在る時、時の紀州藩の藩主であられた徳川吉宗公は、在る御殿様の姫君を娶られ祝言をなさった。
その姫君の御実家の御殿様の屋敷には金銀財宝の御蔵は勿論のこと、米の御蔵が建て尽くされていた大変裕福な御殿様であった。
城内に姫君一行が花嫁行列をなして、いざ入城なさったが、姫君がお乗りになっている御輿を担ぐ者も、嫁入り道具を持つ者も、御側仕えの者も、皆揃って天狗だった。
たいそう驚きなさった吉宗公は姫君にお聞きになった。
姫君、この行列は何事ぞ。
余の見る目がおかしくなければ、余に見えているのは皆全て天狗ではないか。
姫君には何の因縁があって御側に天狗を侍らせて何故ゆえにそなた配下にしておるのか。
そこで姫君は答えた。
御殿様、確かに私の御側の者は皆全て天狗で御座います。
御殿様の目はおかしくなってなどおりませぬ。
代々我が一族には天狗役使の秘法が密かに伝わっております。
この秘法は、日本国中大小の天狗総てを我が配下として侍らせ役使出来る神伝の秘法とされておりますが、元は天狗界出伝の神伝の密法とされ、天狗界で最も秘すべきものとされており、当家に代々由縁がありてこの秘法の巻物が相承されて来ました。

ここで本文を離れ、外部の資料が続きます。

-- ==== Sys2Proof/Machine/TroxoAlu.lean ====
section
/-! DEFINITION. Integer and control instructions of a thread (R255 to R257). -/

namespace Sys2Proof.Machine

/-! ## Legal words (R246) -/

/-- V and C are not used. -/
def noVC (f : TFields) : Bool := f.v == 0 && f.c == 0

/-- No operand but D and IMM. -/
def onlyDI (f : TFields) : Bool := f.a == 0 && f.b == 0 && noVC f

/-- A condition is one of R256. -/
def condOk (v : BitVec 4) : Bool := decide (v.toNat < 6)

/-! ## Integer instructions (R255) -/

/-- gd takes the value that op gives for ga and y. -/
def alu (t : ThreadId) (c : Instr) (f : TFields) (legal : Bool) (op : BitVec 64 → BitVec 64 → BitVec 64) (s : State) :
    Host.Outcome State Fault Refusal :=
  answer s (instr t c legal true [f.d.toNat, f.a.toNat, f.b.toNat] 0
    (fun th => retire t fun x => (x.setG f.d.toNat (op (gReg th f.a.toNat) (secondOp th f))).next) s)

def execAdd (t : ThreadId) (f : TFields) (s : State) : Host.Outcome State Fault Refusal := alu t (.add t f) f (noVC f) (· + ·) s
def execSub (t : ThreadId) (f : TFields) (s : State) : Host.Outcome State Fault Refusal := alu t (.sub t f) f (noVC f) (· - ·) s
def execMul (t : ThreadId) (f : TFields) (s : State) : Host.Outcome State Fault Refusal := alu t (.mul t f) f (noVC f) (· * ·) s
def execDiv (t : ThreadId) (f : TFields) (s : State) : Host.Outcome State Fault Refusal := alu t (.div t f) f (noVC f) divW s
def execRem (t : ThreadId) (f : TFields) (s : State) : Host.Outcome State Fault Refusal := alu t (.rem t f) f (noVC f) remW s
def execAnd (t : ThreadId) (f : TFields) (s : State) : Host.Outcome State Fault Refusal := alu t (.and_ t f) f (noVC f) (· &&& ·) s
def execOr (t : ThreadId) (f : TFields) (s : State) : Host.Outcome State Fault Refusal := alu t (.or_ t f) f (noVC f) (· ||| ·) s
def execXor (t : ThreadId) (f : TFields) (s : State) : Host.Outcome State Fault Refusal := alu t (.xor t f) f (noVC f) (· ^^^ ·) s

/-- Shifts take y[5:0]. -/
def shiftOf (y : BitVec 64) : Nat := y.toNat % 64

def execShl (t : ThreadId) (f : TFields) (s : State) : Host.Outcome State Fault Refusal :=
  alu t (.shl t f) f (noVC f) (fun a y => a <<< shiftOf y) s
def execShr (t : ThreadId) (f : TFields) (s : State) : Host.Outcome State Fault Refusal :=
  alu t (.shr t f) f (noVC f) (fun a y => a >>> shiftOf y) s
def execSar (t : ThreadId) (f : TFields) (s : State) : Host.Outcome State Fault Refusal :=
  alu t (.sar t f) f (noVC f) (fun a y => a.sshiftRight (shiftOf y)) s

def execSet (t : ThreadId) (f : TFields) (s : State) : Host.Outcome State Fault Refusal :=
  alu t (.set_ t f) f (condOk f.v && f.c == 0) (fun a y => if cond f.v.toNat a y then 1 else 0) s

/-- LIH: IMM above ga[31:0]. -/
def execLih (t : ThreadId) (f : TFields) (s : State) : Host.Outcome State Fault Refusal :=
  alu t (.lih t f) f (f.b == 0 && noVC f) (fun a _ => f.imm ++ a.extractLsb' 0 32) s

/-- ADDPC: pc + imm. -/
def execAddpc (t : ThreadId) (f : TFields) (s : State) : Host.Outcome State Fault Refusal :=
  answer s (instr t (.addpc t f) (onlyDI f) true [f.d.toNat] 0
    (fun th => retire t fun x => (x.setG f.d.toNat (th.pc.setWidth 64 + immS f)).next) s)

/-! ## Control (R257) -/

/-- Go to a new pc, with an effect on the registers; PVA-RANGE when it has a bit of [63:48] set. -/
def jumpTo (t : ThreadId) (npc : BitVec 64) (g : Thread → Thread) (s : State) : State :=
  if inRange npc then retire t (fun x => { g x with pc := npc.setWidth 48 }) s
  else raise t 0x17 (some (faultInfo t.val npc 3 7 none)) s

/-- The address after the instruction. -/
def linkPc (th : Thread) : BitVec 64 := th.pc.setWidth 64 + 8

def execBr (t : ThreadId) (f : TFields) (s : State) : Host.Outcome State Fault Refusal :=
  answer s (instr t (.br t f) (f.d == 0 && condOk f.v && f.c == 0) true [f.a.toNat, f.b.toNat] 0
    (fun th s =>
      if cond f.v.toNat (gReg th f.a.toNat) (gReg th f.b.toNat) then jumpTo t (target th f) id s
      else retire t Thread.next s) s)

def execJmp (t : ThreadId) (f : TFields) (s : State) : Host.Outcome State Fault Refusal :=
  answer s (instr t (.jmp t f) (f.d == 0 && onlyDI f) true [] 0 (fun th s => jumpTo t (target th f) id s) s)

def execCall (t : ThreadId) (f : TFields) (s : State) : Host.Outcome State Fault Refusal :=
  answer s (instr t (.call t f) (onlyDI f) true [f.d.toNat] 0
    (fun th s => jumpTo t (target th f) (fun x => x.setG f.d.toNat (linkPc th)) s) s)

/-- JR: t is computed from the old ga, and must be 8-byte aligned. -/
def execJr (t : ThreadId) (f : TFields) (s : State) : Host.Outcome State Fault Refusal :=
  answer s (instr t (.jr t f) (f.b == 0 && noVC f) true [f.d.toNat, f.a.toNat] 0
    (fun th s =>
      let n := effAddr th f
      if n.toNat % 8 ≠ 0 then raise t 0x03 none s
      else jumpTo t n (fun x => x.setG f.d.toNat (linkPc th)) s) s)

/-- LOOP: ga falls by 1; the branch is taken while it is not 0. -/
def execLoop (t : ThreadId) (f : TFields) (s : State) : Host.Outcome State Fault Refusal :=
  answer s (instr t (.loop t f) (f.d == 0 && f.a != 0 && f.b == 0 && noVC f) true [f.a.toNat] 0
    (fun th s =>
      let n := gReg th f.a.toNat - 1
      if n ≠ 0 then jumpTo t (target th f) (fun x => x.setG f.a.toNat n) s
      else retire t (fun x => (x.setG f.a.toNat n).next) s) s)

end Sys2Proof.Machine
end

されど此度、御殿様へ嫁ぎますので父上がこの天狗秘法の巻物を第一の嫁入り道具として携える様にとお命じになりましたので、この神伝秘密の巻物と共に、我が配下の天狗の衆も付いて来たので御座います。
願わくば、紀州徳川家の為に神伝秘密の天狗法を紀州徳川家の家伝の秘法として代々密かに受け継がれ、子々孫々の代まで紀州徳川家の御為に我が一切の配下たる日本国中大小の天狗の衆をお召し抱えならんことを心より願ます。
吉宗公はたいそうお喜びになり、このことをお受けなさった。
この秘法の御蔭で吉宗公は第八代徳川将軍となられた。
それより紀州藩の代々の藩主にこの秘法は密かに相承されたと謂う。